The task
Could you print every line from the first one of the records below through the line containing "namespace Sys2Proof.Tests", with both included and nothing else?

Collected data

-- ==== Sys2Proof/Tests/Slice0.lean ====
section
/-! SUPPORT. Tests of the model: words decoded, one step at a time on small states, and a witness for the
hypotheses of every statement.  Expected values come from spec/95_test_vectors.md (the vector is named) or from
the rule named. -/

namespace Sys2Proof.Tests

open Sys2Proof.Machine

/-- The default configuration of 95_test_vectors.md, right after reset. -/
def s0 : State := State.resetWith ⟨0x55, 0x01, 8, 0x20⟩

/-- The next state, where there is one. -/
def nextOf (o : Host.Outcome State Fault Refusal) : Option State :=
  match o with
  | .next t => some t
  | .fault _ => none
  | .refused _ => none

/-- `s0` with a response of `n` bytes. -/
def withRx (f : Frame) (n : Nibble) : State := { s0 with rxbuf := f, rxlen := n }

/-- `s0` with request bytes 1 and 2, response bytes 1 and 2, and a length (vectors of 2.3 and 2.4, whose
RESP_LEN marker is 3). -/
def asked (tx1 tx2 rx1 rx2 : Byte) (n : Nibble) : State :=
  { s0 with
    txbuf := #v[0x55, tx1, tx2, 0, 0, 0, 0, 0]
    rxbuf := #v[0x55, rx1, rx2, 0, 0, 0, 0, 0]
    rxlen := n
    respLen := 3 }

/-- A valid frame (vector DC1). -/
def good : Frame := #v[0x55, 0x01, 0x10, 0x00, 0x00, 0x00, 0x05, 0x6B]

/-! ### WellFormed refuses -/

theorem test_wordWf_refuses_two_bytes : wordWf 16 0x0001 = false := by decide
theorem test_wordWf_refuses_wide_word : wordWf 8 0x100 = false := by decide
theorem test_fullSilentRange_refuses_F8 : Straps.fullSilentRange ⟨0x55, 1, 8, 0xF8⟩ = false := by decide
theorem test_line_refuses_nine_bytes :
    HostLine.wf 1 (.wrrx [0, 0, 0, 0, 0, 0, 0, 0, 0]) = false := by decide
theorem test_line_refuses_label_outside : HostLine.wf 1 (.bst 0x0 1) = false := by decide
theorem test_wf_accepts : Instr.wf .unp = true ∧ wordWf 8 0x06 = true ∧
    Straps.fullSilentRange ⟨0x55, 1, 8, 0xF7⟩ = true ∧
    HostLine.wf 2 (.wrrx [1, 2, 3, 4, 5, 6, 7, 8]) = true ∧ HostLine.wf 2 (.bst 0x0 1) = true := by
  decide

/-! ### Decoding: the words of R71, bit by bit -/

theorem test_decode_nop : decode 0b00000000 = .ok .nop := by decide
theorem test_decode_enc : decode 0b00000001 = .ok .enc := by decide
theorem test_decode_dec : decode 0b00000010 = .ok .dec := by decide
theorem test_decode_vsl : decode 0b00000011 = .ok .vsl := by decide
theorem test_decode_cls : decode 0b00000100 = .ok .cls := by decide
theorem test_decode_pck : decode 0b00000101 = .ok .pck := by decide
theorem test_decode_unp : decode 0b00000110 = .ok .unp := by decide
theorem test_decode_refuses :
    decode 0x07 = .error (.illegalCommand 0x07) ∧ decode 0xFF = .error (.illegalCommand 0xFF) ∧
    decodeTableWord 8 0x07 = none ∧ decodeTableWord 16 0x01 = none := by decide

/-! ### The commands -/

/-- AC1: NOP right after reset leaves STATUS at IDLE. -/
theorem test_nop_keeps_idle : (nextOf (exec .nop s0)).map State.status = some 0xF := by decide

/-- EN2: the sum 0x551 wraps. -/
theorem test_enc_wraps :
    (nextOf (exec .enc { s0 with fcIn := 0xFF, payloadIn := #v[0xFF, 0xFF, 0xFF, 0xFF] })).map
      (fun t => (t.txbuf, t.status)) =
      some (#v[0x55, 0x01, 0xFF, 0xFF, 0xFF, 0xFF, 0xFF, 0x51], 0x0) := by decide

/-- EN5: a point payload. -/
theorem test_enc_point :
    (nextOf (exec .enc { s0 with fcIn := 0x13, payloadIn := pointPayload 1000 5 })).map
      (fun t => t.txbuf) = some #v[0x55, 0x01, 0x13, 0x00, 0x03, 0xE8, 0x05, 0x59] := by decide

/-- DC5: a LEN of 15 is read as 8. -/
theorem test_dec_accepts_len_15 :
    (nextOf (exec .dec (withRx good 15))).map (fun t => (t.status, t.rxFc, t.rxPayload)) =
      some (0x0, 0x10, #v[0x00, 0x00, 0x00, 0x05]) := by decide

/-- DC10: the length is checked before the checksum. -/
theorem test_dec_length_first :
    (nextOf (exec .dec (withRx (good.set 7 0x6C) 3))).map (fun t => (t.status, t.rxFc)) =
      some (0x2, 0x00) := by decide

/-- VS3: the length is checked before the slave id. -/
theorem test_vsl_length_first :
    (nextOf (exec .vsl (asked 0x01 0x10 0x02 0x10 3))).map State.status = some 0x5 := by decide

/-- VS5: byte 0 is not compared. -/
theorem test_vsl_ignores_header :
    (nextOf (exec .vsl { s0 with
      txbuf := #v[0x55, 0x01, 0, 0, 0, 0, 0, 0], rxbuf := #v[0xAA, 0x01, 0, 0, 0, 0, 0, 0],
      rxlen := 5 })).map State.status = some 0x0 := by decide

/-- CL8: 0x1F is just below the silent range, and 0x9F is its exception reply. -/
theorem test_cls_exception_below_range :
    (nextOf (exec .cls (asked 0x01 0x1F 0x01 0x9F 4))).map (fun t => (t.status, t.respLen)) =
      some (0x7, 5) := by decide

/-- CL10: the silent range is cut off at 0xFF, without a wrap. -/
theorem test_cls_silent_at_top :
    (nextOf (exec .cls { asked 0x01 0xFF 0x01 0x00 0 with silentBase := 0xF8 })).map
      (fun t => (t.status, t.respLen)) = some (0x0, 0) := by decide

/-- PK6: lane 20 is out of range for a branch count of 20. -/
theorem test_pck_refuses_lane_20 :
    (nextOf (exec .pck { s0 with branchCount := 20, lanesIn := 0x00100000,
                                 payloadIn := #v[0x11, 0x22, 0x33, 0x44] })).map
      (fun t => (t.status, t.payloadIn)) = some (0x9, #v[0x11, 0x22, 0x33, 0x44]) := by decide

/-- PK4: lane 31 goes to bit 7 of PAYLOAD_IN[0]. -/
theorem test_pck_lane_31 :
    (nextOf (exec .pck { s0 with branchCount := 32, lanesIn := 0x80000001 })).map
      (fun t => t.payloadIn) = some #v[0x80, 0x00, 0x00, 0x01] := by decide

/-- UN1: channel 9 is dropped for a branch count of 8. -/
theorem test_unp_drops_channel_9 :
    (nextOf (exec .unp { s0 with rxPayload := #v[0x00, 0x00, 0x01, 0x05] })).map
      (fun t => (t.lanesOut, laneValid t)) = some (0x00000005, 0x000000FF) := by decide

/-- UN7. -/
theorem test_unp_sixteen :
    (nextOf (exec .unp { s0 with branchCount := 16, rxPayload := #v[0x00, 0x00, 0x81, 0x05] })).map
      (fun t => (t.lanesOut, laneValid t)) = some (0x00008105, 0x0000FFFF) := by decide

/-! ### Accesses, reset, a fetched word -/

/-- AC2: an illegal command value. -/
theorem test_illegal_command :
    (nextOf (step { s0 with status := 0x3, pending := [.write 0x00 0x07] })).map State.status =
      some 0xE := by decide

/-- AC7: RXLEN keeps the low four bits. -/
theorem test_rxlen_low_bits :
    (nextOf (step { s0 with pending := [.write 0x03 0xFA] })).map (fun t => memRead t 0x03) =
      some 0x0A := by decide

/-- AC11: byte 0 of LANES_IN is its bits 31:24. -/
theorem test_lanes_in_top_byte :
    (nextOf (step { s0 with pending := [.write 0x24 0x80] })).map State.lanesIn =
      some 0x80000000 := by decide

/-- AC6 and AC10: STATUS and TXBUF ignore writes. -/
theorem test_read_only_ignored :
    (nextOf (step { s0 with status := 0xE, pending := [.write 0x01 0x00] })).map State.status =
      some 0xE ∧
    (nextOf (step { s0 with txbuf := good, pending := [.write 0x08 0x00] })).map State.txbuf =
      some good := by decide

/-- P5: STATUS reads 0x0F after reset, and the branch strap 200 reads back as 32. -/
theorem test_reads_after_reset :
    (nextOf (step { s0 with pending := [.read 0x01] })).map State.lastRead = some (some 0x0F) ∧
    memRead (State.resetWith ⟨0xAA, 0x02, 200, 0xF8⟩) 0x1A = 0x20 := by decide

/-- 2.8: the reset clamp. -/
theorem test_reset_clamp :
    ([0, 7, 8, 20, 32, 33, 255].map fun b => clampBranch b) = [8, 8, 8, 20, 32, 32, 32] := by decide

/-- R180: reset in the middle of anything. -/
theorem test_reset_step :
    (nextOf (step { s0 with fcIn := 0x12, pending := [.reset ⟨0xAA, 0x02, 33, 0xF8⟩] })).map
      (fun t => (t.fcIn, t.status, t.header, t.branchCount)) = some (0x00, 0xF, 0xAA, 32) := by decide

/-- A fetched ENC runs as the first instruction after reset, for the open straps too. -/
theorem test_fetched_word_runs : step (State.reset.withFetchWord 8 0x01) = exec .enc State.reset := rfl

/-- R82, W7: the group mask of the source's example. -/
theorem test_group_payload : groupPayload [0, 2, 4, 6] = #v[0x00, 0x00, 0x00, 0x55] := by decide

/-- R81, R84 (W9). -/
theorem test_payload_layouts : onePayload 3 = #v[0x00, 0x00, 0x00, 0x03] ∧
    runAllPayload true = #v[0xFF, 0xFF, 0xFF, 0xFF] ∧ runAllPayload false = #v[0, 0, 0, 0] := by decide

/-- R11: the earliest byte is the most significant. -/
theorem test_be : be32 0x80 0x01 0x02 0x03 = 0x80010203 ∧ be24 0x00 0x03 0xE8 = 1000 := by decide

/-- R87 with P2: BST is taken on its code. -/
theorem test_bst_taken :
    (nextOf (runProgram [.bst 0x7 2, .halt, .wr (.off 0x02) 0x11] 2 (some 0)
      { s0 with status := 0x7 })).map State.fcIn = some 0x11 := by decide

/-! ### Witnesses: a state and operands that meet the hypotheses of each statement -/

theorem test_witness_OpcodeMapDecodes : 7 ≤ (0x07 : Byte).toNat ∧ 7 ≤ (0xFF : Byte).toNat := by decide
theorem test_witness_DecodeAndEncodeAgree :
    Instr.wf .cls = true ∧ decode 0x04 = .ok .cls ∧ (0x04 : Byte) = encode .cls := by decide
theorem test_witness_CmdWriteRunsDecodedCommand :
    ({ s0 with pending := [.write 0x00 0x06] } : State).pending = .write 0x00 0x06 :: [] ∧
    decode 0x06 = .ok .unp ∧ Instr.wf .unp = true ∧
    ({ s0 with pending := [.read 0x00] } : State).pending = .read 0x00 :: [] := by decide
theorem test_witness_FetchedWordRunsNext :
    decodeTableWord 8 0x00 = some .nop ∧ decodeTableWord 8 0x06 = some .unp := by decide
theorem test_witness_IllegalCommandSetsStatus :
    ({ s0 with pending := [.write 0x00 0x07] } : State).pending = .write 0x00 0x07 :: [] ∧
    0x07 ≤ (0x07 : Byte).toNat ∧ 0x07 ≤ (0xFF : Byte).toNat := by decide
theorem test_witness_NopChangesNothing :
    ({ s0 with pending := [.write 0x00 0x00] } : State).pending = .write 0x00 0x00 :: [] := by decide

/-- The three clauses of DEC at LEN 7, 8 and 8. -/
theorem test_witness_DecValidatesFrame :
    (withRx good 7).rxlen.toNat < 8 ∧
    (8 ≤ (withRx (good.set 7 0x6C) 8).rxlen.toNat ∧
      (0x6C : Byte).toNat ≠ (0x55 + 0x01 + 0x10 + 0x00 + 0x00 + 0x00 + 0x05) % 256) ∧
    (8 ≤ (withRx good 8).rxlen.toNat ∧
      good[7].toNat = (good[0].toNat + good[1].toNat + good[2].toNat + good[3].toNat +
        good[4].toNat + good[5].toNat + good[6].toNat) % 256) := by decide

/-- The three clauses of VSL at LEN 3, 4 and 4. -/
theorem test_witness_VslComparesSlaveId :
    (asked 1 0x10 2 0x10 3).rxlen.toNat < 4 ∧
    (4 ≤ (asked 1 0x10 2 0x10 4).rxlen.toNat ∧
      (asked 1 0x10 2 0x10 4).rxbuf[1] ≠ (asked 1 0x10 2 0x10 4).txbuf[1]) ∧
    (4 ≤ (asked 1 0x10 1 0x10 4).rxlen.toNat ∧
      (asked 1 0x10 1 0x10 4).rxbuf[1] = (asked 1 0x10 1 0x10 4).txbuf[1]) := by decide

Reply to the exercise
-- ==== Sys2Proof/Tests/Slice0.lean ====
section
/-! SUPPORT. Tests of the model: words decoded, one step at a time on small states, and a witness for the
hypotheses of every statement.  Expected values come from spec/95_test_vectors.md (the vector is named) or from
the rule named. -/

namespace Sys2Proof.Tests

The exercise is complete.